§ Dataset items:
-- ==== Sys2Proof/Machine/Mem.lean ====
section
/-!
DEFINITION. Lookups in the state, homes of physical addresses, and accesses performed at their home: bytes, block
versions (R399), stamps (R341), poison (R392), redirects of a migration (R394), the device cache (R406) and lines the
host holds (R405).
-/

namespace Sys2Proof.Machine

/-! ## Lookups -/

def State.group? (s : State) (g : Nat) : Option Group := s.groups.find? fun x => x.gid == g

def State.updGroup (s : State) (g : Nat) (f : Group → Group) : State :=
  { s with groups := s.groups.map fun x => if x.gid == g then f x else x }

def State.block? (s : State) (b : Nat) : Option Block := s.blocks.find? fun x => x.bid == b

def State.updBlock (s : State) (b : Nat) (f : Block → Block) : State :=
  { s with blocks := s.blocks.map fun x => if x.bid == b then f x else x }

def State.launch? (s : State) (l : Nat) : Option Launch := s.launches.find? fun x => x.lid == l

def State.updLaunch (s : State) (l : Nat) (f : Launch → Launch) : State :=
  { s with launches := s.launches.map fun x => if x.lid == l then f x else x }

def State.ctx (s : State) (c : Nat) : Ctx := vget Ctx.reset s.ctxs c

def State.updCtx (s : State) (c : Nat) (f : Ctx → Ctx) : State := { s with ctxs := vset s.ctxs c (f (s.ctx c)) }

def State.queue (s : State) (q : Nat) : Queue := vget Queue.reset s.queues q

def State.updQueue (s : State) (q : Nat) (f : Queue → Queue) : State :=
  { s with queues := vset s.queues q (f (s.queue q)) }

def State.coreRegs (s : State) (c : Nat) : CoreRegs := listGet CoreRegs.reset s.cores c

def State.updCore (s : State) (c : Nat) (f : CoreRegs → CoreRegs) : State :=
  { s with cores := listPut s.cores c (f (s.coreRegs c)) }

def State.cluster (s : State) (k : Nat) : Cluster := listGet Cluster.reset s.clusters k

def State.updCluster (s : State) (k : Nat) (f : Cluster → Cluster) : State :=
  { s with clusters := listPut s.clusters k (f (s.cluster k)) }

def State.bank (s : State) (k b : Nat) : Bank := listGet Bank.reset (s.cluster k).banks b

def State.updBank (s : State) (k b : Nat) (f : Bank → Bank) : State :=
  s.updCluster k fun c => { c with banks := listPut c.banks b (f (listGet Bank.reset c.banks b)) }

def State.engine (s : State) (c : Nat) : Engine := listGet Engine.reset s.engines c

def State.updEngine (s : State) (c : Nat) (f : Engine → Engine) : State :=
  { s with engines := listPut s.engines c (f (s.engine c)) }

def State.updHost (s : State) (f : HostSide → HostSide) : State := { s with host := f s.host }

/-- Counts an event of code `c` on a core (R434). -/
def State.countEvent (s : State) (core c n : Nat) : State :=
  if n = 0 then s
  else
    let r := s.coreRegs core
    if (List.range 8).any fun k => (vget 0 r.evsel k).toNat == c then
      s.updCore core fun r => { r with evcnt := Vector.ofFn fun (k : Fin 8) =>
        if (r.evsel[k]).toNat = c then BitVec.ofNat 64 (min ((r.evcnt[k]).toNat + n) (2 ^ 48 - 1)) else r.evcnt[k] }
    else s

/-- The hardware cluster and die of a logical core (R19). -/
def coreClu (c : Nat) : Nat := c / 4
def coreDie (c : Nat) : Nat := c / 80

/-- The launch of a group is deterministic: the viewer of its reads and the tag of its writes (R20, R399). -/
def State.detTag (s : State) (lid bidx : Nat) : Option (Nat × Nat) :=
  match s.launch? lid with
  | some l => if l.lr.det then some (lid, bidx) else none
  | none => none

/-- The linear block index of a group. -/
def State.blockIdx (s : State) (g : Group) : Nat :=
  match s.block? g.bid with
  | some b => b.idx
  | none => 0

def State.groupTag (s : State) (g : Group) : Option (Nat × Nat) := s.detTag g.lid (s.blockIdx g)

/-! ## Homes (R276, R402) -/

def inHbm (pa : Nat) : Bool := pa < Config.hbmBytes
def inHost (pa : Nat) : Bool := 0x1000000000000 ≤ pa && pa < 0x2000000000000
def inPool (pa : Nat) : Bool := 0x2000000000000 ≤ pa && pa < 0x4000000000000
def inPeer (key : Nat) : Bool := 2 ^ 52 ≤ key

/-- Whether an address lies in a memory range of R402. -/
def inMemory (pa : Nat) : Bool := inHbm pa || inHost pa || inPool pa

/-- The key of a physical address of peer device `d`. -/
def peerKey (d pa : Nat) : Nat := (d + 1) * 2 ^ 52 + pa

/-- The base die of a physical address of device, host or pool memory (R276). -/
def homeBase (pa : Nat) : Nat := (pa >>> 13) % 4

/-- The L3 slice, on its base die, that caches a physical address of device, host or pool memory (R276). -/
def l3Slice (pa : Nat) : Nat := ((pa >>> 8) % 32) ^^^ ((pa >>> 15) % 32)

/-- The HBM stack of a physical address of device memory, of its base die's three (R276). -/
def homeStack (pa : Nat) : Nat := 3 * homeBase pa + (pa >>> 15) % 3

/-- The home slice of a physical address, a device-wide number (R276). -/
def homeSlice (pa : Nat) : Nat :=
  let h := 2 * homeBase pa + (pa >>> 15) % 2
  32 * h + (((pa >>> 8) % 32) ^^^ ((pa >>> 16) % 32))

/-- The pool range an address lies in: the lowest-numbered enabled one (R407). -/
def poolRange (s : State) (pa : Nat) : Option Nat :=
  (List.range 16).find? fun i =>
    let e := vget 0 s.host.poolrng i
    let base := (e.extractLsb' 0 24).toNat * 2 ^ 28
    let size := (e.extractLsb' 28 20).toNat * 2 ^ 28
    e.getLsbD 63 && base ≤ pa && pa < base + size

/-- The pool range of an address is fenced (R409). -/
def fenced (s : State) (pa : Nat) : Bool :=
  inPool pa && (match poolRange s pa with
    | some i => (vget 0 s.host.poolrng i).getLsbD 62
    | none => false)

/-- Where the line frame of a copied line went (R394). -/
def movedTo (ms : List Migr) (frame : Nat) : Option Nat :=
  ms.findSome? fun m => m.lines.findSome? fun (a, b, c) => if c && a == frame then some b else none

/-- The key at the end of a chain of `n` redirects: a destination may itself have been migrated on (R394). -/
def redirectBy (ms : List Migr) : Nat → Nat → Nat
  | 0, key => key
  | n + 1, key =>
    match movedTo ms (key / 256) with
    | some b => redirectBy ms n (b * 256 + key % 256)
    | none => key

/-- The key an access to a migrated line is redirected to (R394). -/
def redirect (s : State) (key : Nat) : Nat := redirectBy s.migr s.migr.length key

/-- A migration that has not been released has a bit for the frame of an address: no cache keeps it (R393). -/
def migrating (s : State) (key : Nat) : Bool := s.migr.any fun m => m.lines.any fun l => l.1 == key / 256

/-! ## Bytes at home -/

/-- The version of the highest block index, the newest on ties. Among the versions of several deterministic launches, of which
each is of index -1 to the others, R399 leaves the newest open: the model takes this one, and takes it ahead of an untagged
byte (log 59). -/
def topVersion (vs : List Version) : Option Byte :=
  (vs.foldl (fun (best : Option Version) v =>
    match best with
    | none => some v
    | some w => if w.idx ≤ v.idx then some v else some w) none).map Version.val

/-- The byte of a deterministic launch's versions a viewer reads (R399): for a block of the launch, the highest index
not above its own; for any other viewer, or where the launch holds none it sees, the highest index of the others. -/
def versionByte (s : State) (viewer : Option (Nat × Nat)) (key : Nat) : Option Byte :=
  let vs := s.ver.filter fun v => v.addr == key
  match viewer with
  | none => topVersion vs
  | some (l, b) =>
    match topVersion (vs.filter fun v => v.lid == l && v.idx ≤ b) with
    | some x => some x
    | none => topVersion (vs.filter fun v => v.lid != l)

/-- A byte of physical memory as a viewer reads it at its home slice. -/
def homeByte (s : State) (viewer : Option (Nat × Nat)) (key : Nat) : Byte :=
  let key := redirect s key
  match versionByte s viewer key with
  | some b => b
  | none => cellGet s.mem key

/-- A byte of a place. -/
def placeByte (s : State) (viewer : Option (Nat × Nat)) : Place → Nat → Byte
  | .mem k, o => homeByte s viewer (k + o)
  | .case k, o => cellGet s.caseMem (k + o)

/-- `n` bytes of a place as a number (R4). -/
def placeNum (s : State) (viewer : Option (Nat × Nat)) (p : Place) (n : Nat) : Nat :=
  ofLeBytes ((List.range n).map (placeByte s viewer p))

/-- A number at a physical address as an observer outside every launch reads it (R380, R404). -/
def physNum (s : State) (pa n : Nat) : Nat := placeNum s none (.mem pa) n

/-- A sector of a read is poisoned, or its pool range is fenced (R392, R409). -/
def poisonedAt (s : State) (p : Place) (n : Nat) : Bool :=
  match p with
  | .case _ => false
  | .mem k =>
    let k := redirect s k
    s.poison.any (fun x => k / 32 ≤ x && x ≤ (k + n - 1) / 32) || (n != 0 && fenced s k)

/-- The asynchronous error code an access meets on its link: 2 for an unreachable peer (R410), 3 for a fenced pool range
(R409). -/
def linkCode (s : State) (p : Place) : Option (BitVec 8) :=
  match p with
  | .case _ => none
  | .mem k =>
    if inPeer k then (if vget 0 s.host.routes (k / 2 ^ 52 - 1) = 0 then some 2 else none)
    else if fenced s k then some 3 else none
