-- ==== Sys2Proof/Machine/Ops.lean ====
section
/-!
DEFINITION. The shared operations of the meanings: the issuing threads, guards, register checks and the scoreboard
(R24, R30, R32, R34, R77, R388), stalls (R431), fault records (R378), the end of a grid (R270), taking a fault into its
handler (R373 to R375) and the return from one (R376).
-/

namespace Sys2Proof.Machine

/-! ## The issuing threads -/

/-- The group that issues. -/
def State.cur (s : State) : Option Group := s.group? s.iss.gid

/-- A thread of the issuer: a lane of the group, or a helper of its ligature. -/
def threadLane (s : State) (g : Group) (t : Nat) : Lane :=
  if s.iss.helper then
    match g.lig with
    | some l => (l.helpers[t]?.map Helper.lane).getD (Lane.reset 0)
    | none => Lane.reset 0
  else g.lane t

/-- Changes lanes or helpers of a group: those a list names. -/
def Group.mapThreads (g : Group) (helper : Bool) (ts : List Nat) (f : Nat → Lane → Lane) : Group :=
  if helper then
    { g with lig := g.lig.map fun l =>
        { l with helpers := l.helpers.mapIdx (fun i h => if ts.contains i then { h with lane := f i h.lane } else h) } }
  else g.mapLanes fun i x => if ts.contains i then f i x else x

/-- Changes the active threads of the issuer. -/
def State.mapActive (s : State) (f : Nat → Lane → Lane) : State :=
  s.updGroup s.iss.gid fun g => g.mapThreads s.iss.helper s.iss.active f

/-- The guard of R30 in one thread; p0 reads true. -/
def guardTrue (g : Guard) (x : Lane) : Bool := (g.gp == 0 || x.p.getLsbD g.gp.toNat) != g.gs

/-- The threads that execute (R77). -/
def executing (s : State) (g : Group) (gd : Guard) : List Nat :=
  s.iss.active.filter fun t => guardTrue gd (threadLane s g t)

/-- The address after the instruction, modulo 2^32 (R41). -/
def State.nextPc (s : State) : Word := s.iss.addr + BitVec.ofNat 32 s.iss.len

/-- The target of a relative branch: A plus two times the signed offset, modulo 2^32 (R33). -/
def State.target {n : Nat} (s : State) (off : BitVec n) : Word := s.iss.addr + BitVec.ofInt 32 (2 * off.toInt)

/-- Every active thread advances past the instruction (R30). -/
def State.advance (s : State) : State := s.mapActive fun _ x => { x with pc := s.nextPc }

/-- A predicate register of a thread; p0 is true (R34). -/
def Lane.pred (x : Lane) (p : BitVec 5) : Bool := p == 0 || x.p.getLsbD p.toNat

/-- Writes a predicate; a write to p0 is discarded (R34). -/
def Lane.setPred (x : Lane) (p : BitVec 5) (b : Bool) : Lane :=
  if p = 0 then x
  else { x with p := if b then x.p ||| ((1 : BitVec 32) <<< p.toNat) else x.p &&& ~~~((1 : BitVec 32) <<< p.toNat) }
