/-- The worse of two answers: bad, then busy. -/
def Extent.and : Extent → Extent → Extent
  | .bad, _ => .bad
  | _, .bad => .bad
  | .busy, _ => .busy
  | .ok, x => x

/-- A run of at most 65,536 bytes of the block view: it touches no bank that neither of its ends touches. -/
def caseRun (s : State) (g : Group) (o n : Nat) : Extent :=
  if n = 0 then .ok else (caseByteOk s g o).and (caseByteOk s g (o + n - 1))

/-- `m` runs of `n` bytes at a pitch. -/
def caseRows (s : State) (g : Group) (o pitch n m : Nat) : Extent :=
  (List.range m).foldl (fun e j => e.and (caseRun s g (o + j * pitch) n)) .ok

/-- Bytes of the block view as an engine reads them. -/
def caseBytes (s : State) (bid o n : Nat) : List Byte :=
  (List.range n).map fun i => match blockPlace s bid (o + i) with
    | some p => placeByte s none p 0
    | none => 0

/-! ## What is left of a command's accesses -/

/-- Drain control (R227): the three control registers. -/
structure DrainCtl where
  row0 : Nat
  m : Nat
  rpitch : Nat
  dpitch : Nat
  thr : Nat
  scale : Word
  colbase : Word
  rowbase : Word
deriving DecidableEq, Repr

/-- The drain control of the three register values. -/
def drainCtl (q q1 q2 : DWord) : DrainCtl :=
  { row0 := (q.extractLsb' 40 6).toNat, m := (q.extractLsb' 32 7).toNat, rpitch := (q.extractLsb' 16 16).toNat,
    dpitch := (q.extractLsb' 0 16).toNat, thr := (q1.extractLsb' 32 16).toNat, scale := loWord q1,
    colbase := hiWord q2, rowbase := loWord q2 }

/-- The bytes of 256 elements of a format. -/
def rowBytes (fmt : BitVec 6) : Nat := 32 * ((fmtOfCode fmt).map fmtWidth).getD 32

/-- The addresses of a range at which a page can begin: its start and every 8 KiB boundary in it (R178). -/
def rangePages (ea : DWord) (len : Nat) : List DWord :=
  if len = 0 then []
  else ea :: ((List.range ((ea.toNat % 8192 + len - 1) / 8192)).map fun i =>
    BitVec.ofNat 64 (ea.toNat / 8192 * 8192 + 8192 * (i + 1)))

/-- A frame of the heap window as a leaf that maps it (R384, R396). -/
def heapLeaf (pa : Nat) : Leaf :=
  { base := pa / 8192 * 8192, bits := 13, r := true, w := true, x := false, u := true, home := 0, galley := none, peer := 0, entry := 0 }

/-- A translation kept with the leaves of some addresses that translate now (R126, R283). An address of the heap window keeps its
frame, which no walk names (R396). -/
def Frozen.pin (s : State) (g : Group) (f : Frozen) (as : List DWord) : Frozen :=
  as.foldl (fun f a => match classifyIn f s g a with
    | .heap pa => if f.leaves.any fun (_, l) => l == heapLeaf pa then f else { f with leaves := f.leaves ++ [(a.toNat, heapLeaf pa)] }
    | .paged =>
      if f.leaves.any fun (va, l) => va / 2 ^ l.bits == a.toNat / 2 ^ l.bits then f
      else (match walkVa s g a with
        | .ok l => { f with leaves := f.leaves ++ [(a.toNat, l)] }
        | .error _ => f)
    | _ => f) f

§ What the task asks:
Taking the records above as input, show every line in which the word "versions" is present.

§ Output of the task:
versions (R399), stamps (R341), poison (R392), redirects of a migration (R394), the device cache (R406) and lines the
/-- The version of the highest block index, the newest on ties. Among the versions of several deterministic launches, of which
/-- The byte of a deterministic launch's versions a viewer reads (R399): for a block of the launch, the highest index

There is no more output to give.